* WHAT THE TASK REQUIRES
Transcribe, word for word, the line containing "if a.toNat = b.toNat" and each line following it through the end of the listing below. Omit all other lines.

>>>>>

-- ==== Sys2Proof/Machine/Flags.lean ====
section
/-!
DEFINITION. Sys2Proof/Machine/Flags.lean: the only condition state is register 29 (R26): what the compares write to it
(R150 to R152) and when a jump fires on it (R109, R180). No other instruction computes a flag.
-/

namespace Sys2Proof.Machine

/-- CMPU: 1 if `u(a) = u(b)`, 2 if `u(a) > u(b)`, 3 if `u(a) < u(b)` (R151). -/
def compareUnsigned (a b : Word) : Word :=
  if a.toNat = b.toNat then 1#32 else if b.toNat < a.toNat then 2#32 else 3#32

/-- CMPS: 1 if `s(a) = s(b)`, 2 if `s(a) > s(b)`, 3 if `s(a) < s(b)` (R152); two's complement (R8, log entry 17). -/
def compareSigned (a b : Word) : Word :=
  if a.toInt = b.toInt then 1#32 else if b.toInt < a.toInt then 2#32 else 3#32

/-- `taken = (I.cond = 0) or (x[29] = zext_5(I.cond))` (R180). -/
def condTaken (cond : Cond) (status : Word) : Bool := decide (cond = 0#5) || decide (status = zext cond)

end Sys2Proof.Machine
end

<<<<<

* WRITTEN SOLUTION
  if a.toNat = b.toNat then 1#32 else if b.toNat < a.toNat then 2#32 else 3#32

/-- CMPS: 1 if `s(a) = s(b)`, 2 if `s(a) > s(b)`, 3 if `s(a) < s(b)` (R152); two's complement (R8, log entry 17). -/
def compareSigned (a b : Word) : Word :=
  if a.toInt = b.toInt then 1#32 else if b.toInt < a.toInt then 2#32 else 3#32

/-- `taken = (I.cond = 0) or (x[29] = zext_5(I.cond))` (R180). -/
def condTaken (cond : Cond) (status : Word) : Bool := decide (cond = 0#5) || decide (status = zext cond)

end Sys2Proof.Machine
end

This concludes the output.